Когда Гордиенко ввели двое преображенцев, он, увидев не только меня, но и самого Государя, на мгновение остолбенел. Вся его показная дерзость слетела, как шелуха. Инстинктивно вжав голову в плечи, он забегал глазами по сторонам. Перед ним был Царь, Помазанник Божий – фигура почти мифическая.
Петр подошел вплотную, и казак невольно попятился.
– Моя «птица» видит далеко. Сколько вас там было? Говори, – тихо сказал Государь.
Запорожец молчал, опустив глаза.
– Ты думал, мы глупцы? – Петр шагнул еще ближе, заставляя казака почти прижаться к опоре шатра. – Думал, можно прийти на нашу землю, резать моих людей и остаться безнаказанным? Кто надоумил на это? Гетман? Мазепа предал меня? Предатель!
– Не смей… – прохрипел Гордиенко, но голос его сорвался.
– Не сметь⁈ – в голосе Петра зазвенел металл. Он сжал кулаки. – Говори, собака! Куда вы идете? Что вам приказано делать в Игнатовском?
Слова «приказано» и «Игнатовском» он выплюнул с такой яростью, что казак вздрогнул. Страх отчаянно боролся с фанатизмом. Загнанный в угол, он вдруг вскинул голову с искаженным лицом. Это была уже истерика смертника.
– Думаешь, успеешь, царь⁈ – сорвался он на визг. – Пока ты доберешься, от твоего Игнатовского останется пепел! А твой щенок-царевич… мы с него живьем шкуру спустим! И повесим над воротами! Чтобы все видели, каков конец ждет антихристово племя!
Петр ударил. Коротко, по-солдатски, вложив в удар ярость и боль. Казак свалился на ковер.
– Увести, – бросил Петр преображенцам, тяжело дыша и потирая сбитые костяшки пальцев. – В колодки. И чтобы не сдох до моего суда.

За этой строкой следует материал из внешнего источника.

/-- Multicast registers and gathers (R126-R128). -/
structure Mcast where
  masks : Vector W32 32
  gatherCycles : Byte
  det : W32
  gathers : List Gather
  next : Nat
  deriving DecidableEq, Repr

/-- The registers of RG_ARB_CTRL, RG_QUOTA and RG_BURST (R154-R156). -/
structure ArbRegs where
  mode : Bool
  starveIe : Bool
  limit : Byte
  quota : BitVec 10
  window : BitVec 10
  burst : Vector (BitVec 6) 4
  deriving DecidableEq, Repr

/-- Arbitration of a region: the registers as written and as in effect, the flags and counts (R150-R161), the starvation counters of the
six crossbar sources (R151), and the source that the half crossbar's output to the region served last (R153). -/
structure Arb where
  regs : ArbRegs
  eff : ArbRegs
  freeze : W32
  starvePort : BitVec 4
  starveHalf : Bool
  starveEntry : Bool
  starveBlk : W32
  quotaUsed : Vector Nat 32
  starve : Vector Nat 6
  hlast : HSrc
  deriving DecidableEq, Repr

/-- An event copy: the event word, and the number of its tag when it is followed (R488). -/
structure Copy where
  ev : W64
  tag : Option Nat
  deriving DecidableEq, Repr

/-- A row-event (R172, R175): everything it was expanded with, which of its group's rows it is, and whether it has failed its
residue check once (R205). -/
structure RowEv where
  rowBase : BitVec 10
  i : Nat
  seg : BitVec 4
  wfmt : BitVec 3
  shift : BitVec 5
  mag : Byte
  neg : Bool
  tried : Bool
  tag : Option Nat
  deriving DecidableEq, Repr

/-- A group on its way to a block queue: block and rows (R174). -/
structure Group where
  block : Blk
  rows : List RowEv
  deriving DecidableEq, Repr

/-- The step close in progress (R176): the barriers that started it, and the step it has reached. -/
inductive CloseStep where
  | entry
  | drain
  | sweep
  deriving DecidableEq, Repr

/-- A step close of a region: the barrier whose release started it, the number of that release, and its place (R176). -/
structure Close where
  bar : Fin 64
  uid : Nat
  at_ : CloseStep
  deriving DecidableEq, Repr

/-- The event side of a region (R166, R176, R183-R190). stepsSeen numbers the releases whose STEP packet of the other half has
arrived and whose close has not ended (R389). -/
structure REvents where
  epoch : W32
  stepTime : W64
  hold : Bool
  arriving : List Copy
  entry : List Copy
  groups : List Group
  closes : List Close
  stepsSeen : List Nat
  epochWrap : Bool
  ringFull : Bool
  countWrap : BitVec 5
  counts : Vector W32 5
  trEntry : BitVec 17
  trInc : Bool
  trSpace : Bool
  deriving DecidableEq, Repr

/-- Lane and basin access registers (R213-R216). -/
structure RLanes where
  intSat : Bool
  fpInf : Bool
  fpNan : Bool
  replayed : Bool
  replayWrap : Bool
  replays : W32
  clrBlk : W32
  word : BitVec 11
  block : Blk
  inc : Bool
  deriving DecidableEq, Repr

/-- Sweep registers of a region (R241-R245). -/
structure RSweep where
  badProg : Bool
  badInstr : Bool
  emitStall : Bool
  arithSat : Bool
  traceSat : Bool
  emittedWrap : Bool
  suppressedWrap : Bool
  lastProg : Fin 8
  cycles : BitVec 24
  emitted : W32
  suppressed : W32
  word : BitVec 11
  space : BitVec 2
  block : Blk
  inc : Bool
  deriving DecidableEq, Repr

Он стоял посреди шатра – огромный, страшный в своем горе и ярости. Теперь угроза перестала быть абстрактной стратегической задачей. У нее появилось лицо его сына, которого он только-только начал узнавать и, может быть, даже любить. Эта личная боль делала его беспощадным, превращая войну за Империю в войну за собственного ребенка.
Вечер опустился на лагерь. Приведенная в боевую готовность армия замерла в недоумении. И пока солдаты чистили оружие, а офицеры вполголоса обсуждали возможный поход на Крым, либо на север, к Петербурху.
Но приказа пока еще не было.
Государь сел на стул и прижал ладонь ко лбу. Ярость выгорела, оставила после себя свинцовую усталость. Уронив голову на руки, он сидел за столом, и сейчас передо мной был не всесильный император, а просто отец, раздавленный страхом за своего ребенка. Это было так не обычно, что мне хотелось оставить его одного, исчезнуть. Я даже сделал шаг по направлению к выходу, но он вдруг заговорил.
– Докладывай, – глухо произнес он, не поднимая головы. – Что там с турками? Забыл уже про них со всей этой кутерьмой.
Я секунду помедлил, а после выложил на стол итоговый протокол, подписанный в Сороке. Докладывал коротко, без дипломатических кружев, перечисляя пункты как в отчете. Азов и Таганрог – наши. Молдавия и Валахия – под нашим протекторатом. Крымское ханство получает «вольность». Петр изредка хмурил брови; на фоне нависшей над Игнатовским угрозы все это казалось мелочами. Но когда я дошел до последнего пункта, он вскинул голову.
– Запрет на перемещение европейских товаров через русские земли, – закончил я.
– Что⁈ – он вскочил так резко, что опрокинул стул. – Ты в своем уме, барон⁈ Я давал тебе волю приумножать славу и богатство Империи, а не раздавать наши доходы туркам! Ты лишил казну верного барыша! Зачем⁈
Его возмущение было понятно: так гневается архитектор, всю жизнь пробивавший окно к торговым путям, когда лучший ученик вдруг заколачивает это окно. Я был готов к этой вспышке. Уж сколько раз я прокручивал реакцию на этот пункт.
– Щелкалова зови! – приказал я адъютанту.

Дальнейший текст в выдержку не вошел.